Here are some inspiring sayings I found about not quitting:
“Winners never quit and quitters never win.--Vince Lombardi”
“If you believe in yourself and have dedication and pride - and never quit, you'll be a winner. The price of victory is high but so are the rewards.--Paul Bryant”
“Defeat doesn't finish a man, quit does. A man is not finished when he's defeated. He's finished when he quits.--Richard M. Nixon”
There are some other quotes on the subject that take a bit of a different spin on the subject.
“If at first you don't succeed, try, try again. Then quit. There's no point in being a fool about it.--W. C. Fields”
“I told the doctor I broke my leg in two places. He told me to quit going to those places.--Henny Youngman”
“Insanity: doing the same thing over and over again and expecting different results.--Albert Einstein”
I’ve wondered time and again if refusing to quit and having the courage to walk away are opposites. My conclusion? It’s not that simple. Let me give you an example.
I studied hard to get my degree in communications. I wanted to be a TV director. While going to BYU, I had access to the control room of the TV station. Between classes while we were off the air, I would sit down at the video switcher and practice, and practice, and practice some more.
I worked my way up in the field to where I became the Operations Manager at a 24 hour news station in the New York City market. This may sound boastful, but I became a really good director, mainly due to all of the hard work I put in.
And then, I walked away from it.
Why? I realized that the working environment was changing me. I became more cynical, more jaded, and more frustrated. I didn’t like who I was becoming, so I quit and walked away. (Other reasons included not being able to keep commitments to my family or church because breaking news always came first and also because TV news continued to become more sensational.)
So, according to the quotes at the beginning, I quit, therefore I’m not a winner. Or am I?
I decided to do something else. I wrote books. I went back to school to get my Master’s degree. I took a job as a substitute teacher. I might end up teaching at the college level or maybe even high school one day. There are all sorts of possibilities.

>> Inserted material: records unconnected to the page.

/-! ### The step and reset -/

/-- Settles O5. -/
theorem stepRunsTheDecodedCommand : Obligations.StepRunsTheDecodedCommand :=
  fun _ _ _ _ hin hdec => step_command hin hdec

/-- Settles O40. -/
theorem rstRestoresTheResetValues : Obligations.RstRestoresTheResetValues := by
  intro s
  refine ⟨s.resetBlock.respond Op.rst.code 0#16, rfl, fun r c _ _ => Grid.cell_allLight r c, ?_⟩
  have hword : successWord Op.rst.code 0#16 = 0x00010000#32 := by decide
  simp only [State.respond, State.resetBlock, hword]

/-- Settles O46. -/
theorem resetPulseRestoresTheResetValues : Obligations.ResetPulseRestoresTheResetValues :=
  fun s rest hin => ⟨s.hardReset rest, step_resetPulse hin, fun r c _ _ => Grid.cell_allLight r c, rfl⟩

end Sys2Proof.Machine
end

section
/-! PROOFS. The rasterizer arithmetic, in ℤ as in R32 and R33, and as the natural numbers the registers show. -/

namespace Sys2Proof.Machine

open Sys2Proof.Spec

namespace State

/-! ### R33 -/

/-- R33, room for the margins: the rest of the division by 25 is what is centred. -/
theorem geometry_of_inner_nonneg {s : State} (h : 0 ≤ s.inner) :
    s.scale = s.inner / 25 ∧ s.inner - s.gridpx = s.inner % 25 ∧ s.center = s.inner % 25 / 2 := by
  have hscale : s.scale = s.inner / 25 := max_eq_right (by omega)
  have hrest : s.inner - s.gridpx = s.inner % 25 := by rw [gridpx, hscale]; omega
  exact ⟨hscale, hrest, by rw [center, hrest]⟩

/-- R33, `inner` below 25, negative included: no module is drawn, and the empty grid sits at half the side. -/
theorem geometry_of_inner_lt {s : State} (h : s.inner < 25) :
    s.scale = 0 ∧ s.gridpx = 0 ∧ s.center = s.inner / 2 ∧ s.offset = (s.sizepx.toNat : Int) / 2 := by
  have hscale : s.scale = 0 := max_eq_left (by omega)
  have hgridpx : s.gridpx = 0 := by rw [gridpx, hscale]; rfl
  have hcenter : s.center = s.inner / 2 := by rw [center, hgridpx]; omega
  refine ⟨hscale, hgridpx, hcenter, ?_⟩
  rw [offset, hcenter, inner]; omega

/-- R33: the right edge of the drawn grid leaves the margin, plus what centring leaves on that side. -/
theorem offset_add_gridpx {s : State} (h : 0 ≤ s.inner) :
    s.offset + s.gridpx = s.sizepx.toNat - s.quietpx.toNat - (s.inner % 25 + 1) / 2 := by
  obtain ⟨-, hrest, hcenter⟩ := geometry_of_inner_nonneg h
  rw [offset, hcenter]
  rw [inner] at *
  omega

theorem scale_nonneg (s : State) : 0 ≤ s.scale := le_max_left ..

theorem scale_le (s : State) : s.scale ≤ 2621 := by
  have hsize := s.sizepx.isLt
  rw [scale, inner]; omega

theorem offset_bounds (s : State) : 0 ≤ s.offset ∧ s.offset ≤ 32779 := by
  have hsize := s.sizepx.isLt
  rcases Int.lt_or_le s.inner 0 with hneg | hnonneg
  · obtain ⟨-, -, -, hoffset⟩ := geometry_of_inner_lt (hneg.trans (by decide))
    omega
  · obtain ⟨-, -, hcenter⟩ := geometry_of_inner_nonneg hnonneg
    rw [offset, hcenter]
    rw [inner] at hnonneg ⊢
    omega

end State

/-- Settles O33. -/
theorem rasterGeometryFacts : Obligations.RasterGeometryFacts := by
  intro s
  refine ⟨fun h => ?_, fun h => ?_, fun h0 h25 => ?_,
    s.offset_bounds.1, s.offset_bounds.2, s.scale_nonneg, s.scale_le⟩
  · obtain ⟨hscale, hrest, hcenter⟩ := State.geometry_of_inner_nonneg h
    have hright := State.offset_add_gridpx h
    refine ⟨hscale, hrest, by omega, by omega, hcenter, by omega, by omega, ?_, hright, by omega⟩
    rw [State.offset]; omega
  · obtain ⟨hscale, hgridpx, hcenter, hoffset⟩ := State.geometry_of_inner_lt (h.trans (by decide))
    refine ⟨hscale, hgridpx, hcenter, ?_, hoffset⟩
    rw [State.inner]; omega
  · obtain ⟨hscale, hgridpx, hcenter, hoffset⟩ := State.geometry_of_inner_lt h25
    exact ⟨hscale, hgridpx, by rw [State.offset, hcenter], hoffset⟩

/-- Settles O45. -/
theorem resetValues : Obligations.ResetValues :=
  ⟨rfl, fun r c _ _ => Grid.cell_allLight r c, rfl, rfl, rfl, rfl, rfl, rfl, rfl, rfl, by decide, by decide⟩

/-! ### The registers SCALE and OFFSET -/

namespace State

/-- The `SCALE` R32 gives for `SIZEPX` and `QUIETPX`. -/
abbrev scaleNat (s : State) : Nat := r32Scale s.sizepx.toNat s.quietpx.toNat

/-- The `OFFSET` R32 gives for `SIZEPX` and `QUIETPX`. -/
abbrev offsetNat (s : State) : Nat := r32Offset s.sizepx.toNat s.quietpx.toNat

theorem scale_eq (s : State) : s.scale = s.scaleNat :=
  (Int.toNat_of_nonneg s.scale_nonneg).symm

theorem offset_eq (s : State) : s.offset = s.offsetNat := by
  have hoffset : s.offset.toNat = s.offsetNat := by
    rw [offset, center, gridpx, scale_eq]; rfl
  rw [← hoffset, Int.toNat_of_nonneg s.offset_bounds.1]

/-- `SCALE` and `OFFSET` fit their registers (R33). -/
theorem scaleNat_le (s : State) : s.scaleNat ≤ 2621 := by
  have h := s.scale_le
  rw [scale_eq] at h; exact Int.ofNat_le.mp h

theorem offsetNat_le (s : State) : s.offsetNat ≤ 32779 := by
  have h := s.offset_bounds.2
  rw [offset_eq] at h; exact Int.ofNat_le.mp h

theorem readReg_status_toNat (s : State) : (s.readReg .status).toNat = r34 s 1 := by
  have hfull : s.full.toNat = if s.blen = 44#6 then 1 else 0 := by
    by_cases h : s.blen = 44#6 <;> simp [full, h]
  have herr : s.err.toNat = if s.err then 1 else 0 := by cases s.err <;> rfl
  show s.status.toNat = (if s.err then 1 else 0) + (if s.blen = 44#6 then 2 else 0) + 16 * s.lasterr.toNat
  rw [status_toNat, hfull, herr]
  split <;> split <;> omega

theorem readReg_scale_toNat (s : State) : (s.readReg .scale).toNat = r34 s 5 := by
  have hle := s.scaleNat_le
  show (BitVec.ofInt 16 s.scale).toNat = s.scaleNat
  rw [scale_eq, BitVec.ofInt_natCast, BitVec.toNat_ofNat]; omega

theorem readReg_offset_toNat (s : State) : (s.readReg .offset).toNat = r34 s 6 := by
  have hle := s.offsetNat_le
  show (BitVec.ofInt 16 s.offset).toNat = s.offsetNat
  rw [offset_eq, BitVec.ofInt_natCast, BitVec.toNat_ofNat]; omega

/-- The numbers below 8 are registers, and each reads as the number of R34. -/
theorem readReg_of_lt (s : State) {reg : Nat} (h : reg < 8) :
    ∃ r, regOfNumber reg = some r ∧ (s.readReg r).toNat = r34 s reg :=
  match reg, h with
  | 0, _ => ⟨.id, rfl, rfl⟩
  | 1, _ => ⟨.status, rfl, s.readReg_status_toNat⟩
  | 2, _ => ⟨.blen, rfl, BitVec.toNat_setWidth_of_le (by decide)⟩
  | 3, _ => ⟨.sizepx, rfl, rfl⟩
  | 4, _ => ⟨.quietpx, rfl, rfl⟩
  | 5, _ => ⟨.scale, rfl, s.readReg_scale_toNat⟩
  | 6, _ => ⟨.offset, rfl, s.readReg_offset_toNat⟩
  | 7, _ => ⟨.cur, rfl, BitVec.toNat_setWidth_of_le (by decide)⟩

end State

/-- The numbers from 8 on are reserved (R34). -/
theorem regOfNumber_reserved {reg : Nat} (h : 8 ≤ reg) : regOfNumber reg = none :=
  match reg, h with
  | _ + 8, _ => rfl

/-- The response of an accepted command as the sum of its fields (R97). -/
theorem successWord_eq_ofNat (echo : Byte) (data : Half) :
    successWord echo data = BitVec.ofNat 32 (echo.toNat * 2 ^ 16 + data.toNat) := by
  have hecho := echo.isLt
  have hdata := data.isLt
  apply BitVec.eq_of_toNat_eq
  rw [successWord, responseWord_toNat, BitVec.toNat_ofNat]
  simp; omega

/-- `RDR` of a register answers it (R173). -/
theorem exec_rdr_some {reg : Nat} {r : RegName} (s : State) (h : regOfNumber reg = some r) :
    exec (.rdr reg) s = .next (s.respond Op.rdr.code (s.readReg r)) := by
  show execRdr reg s = _
  rw [execRdr, h]

/-- `RDR` of a reserved number is refused with `E_RANGE` (R173). -/
theorem exec_rdr_none {reg : Nat} (s : State) (h : regOfNumber reg = none) :
    exec (.rdr reg) s = .next (s.refuse Op.rdr.code .eRange) := by
  show execRdr reg s = _
  rw [execRdr, h]

/-- Settles O43. -/
theorem rdrReadsEveryRegister : Obligations.RdrReadsEveryRegister := by
  intro s reg
  constructor
  · intro hreg
    obtain ⟨r, hr, hvalue⟩ := s.readReg_of_lt hreg
    refine ⟨hvalue ▸ (s.readReg r).isLt, ?_⟩
    rw [exec_rdr_some s hr, State.respond, successWord_eq_ofNat, hvalue]
    rfl
  · intro hreg
    have hword : refusalWord .eRange Op.rdr.code = 0x83420000#32 := by decide
    rw [exec_rdr_none s (regOfNumber_reserved hreg), State.refuse, hword]
    rfl

end Sys2Proof.Machine
end

section
/-! PROOFS. What `RAST` paints: R157's formula over natural numbers, and the quiet margin. -/

namespace Sys2Proof.Machine

open Sys2Proof.Spec

/-! ### The closed form -/

/-- The cell row or column a pixel coordinate falls in, over ℤ and over ℕ. -/
theorem cellIndex_eq {x o : Nat} (k : Nat) (h : o ≤ x) : (((x : Int) - o) / k).toNat = (x - o) / k := by
  rw [← Int.ofNat_sub h, ← Int.natCast_ediv, Int.toNat_natCast]

/-- The pixel `RAST` paints is R157's. -/
theorem State.rastPixel_eq_r157 (s : State) (x y : Nat) :
    s.rastPixel x y = r157 s.scaleNat s.offsetNat s.cell x y := by
  simp only [State.rastPixel, r157, State.scale_eq, State.offset_eq]
  refine if_congr ⟨?_, ?_⟩ rfl rfl
  · rintro ⟨hscale, hx0, hx, hy0, hy, hcell⟩
    rw [cellIndex_eq _ (by omega), cellIndex_eq _ (by omega)] at hcell
    exact ⟨by omega, by omega, by omega, by omega, by omega, hcell⟩
  · rintro ⟨hscale, hx0, hx, hy0, hy, hcell⟩
    refine ⟨by omega, by omega, by omega, by omega, by omega, ?_⟩
    rwa [cellIndex_eq _ hy0, cellIndex_eq _ hx0]

/-- A pixel R157 makes BLACK lies in the drawn square. -/
theorem mem_square_of_r157_black {k o x y : Nat} {cell : Nat → Nat → GridModule} (h : r157 k o cell x y = 1#1) :
    1 ≤ k ∧ (o ≤ x ∧ x < o + 25 * k) ∧ (o ≤ y ∧ y < o + 25 * k) := by
  unfold r157 at h
  split at h
  next hin =>
    obtain ⟨hk, hx0, hx, hy0, hy, -⟩ := hin
    exact ⟨hk, ⟨hx0, hx⟩, ⟨hy0, hy⟩⟩
  next => exact absurd h (by decide)

/-! ### `RAST` -/

/-- `RAST` is never refused (R155). -/
theorem exec_rast (s : State) :
    exec .rast s =
      .next ({ s with canvas := s.rastCanvas, cvOut := s.cvOut ++ s.rastWrites }.respond Op.rast.code 0#16) := rfl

Now, with five novels out, and the sixth on the way, I wonder if I’m making the right choice. After all, writing is a lot of hard work. It takes time, and there is no guarantee that all my hard work will pay off.
To be fair, I’ve done pretty well. My books have gotten overall positive reviews and I’ve sold more copies than I ever imagined—but I could always sell more.
Like most writers, I have those moments of “Is what I’m writing any good? Does anyone want to read this?” And that’s when I choose not to quit.
Choosing not to quit writing and quitting TV are different to me. One of these activities is helping me become the person I want to be, while the other was tearing me down.
And that’s the difference then, isn’t it. Quitting isn’t bad if you are quitting something bad.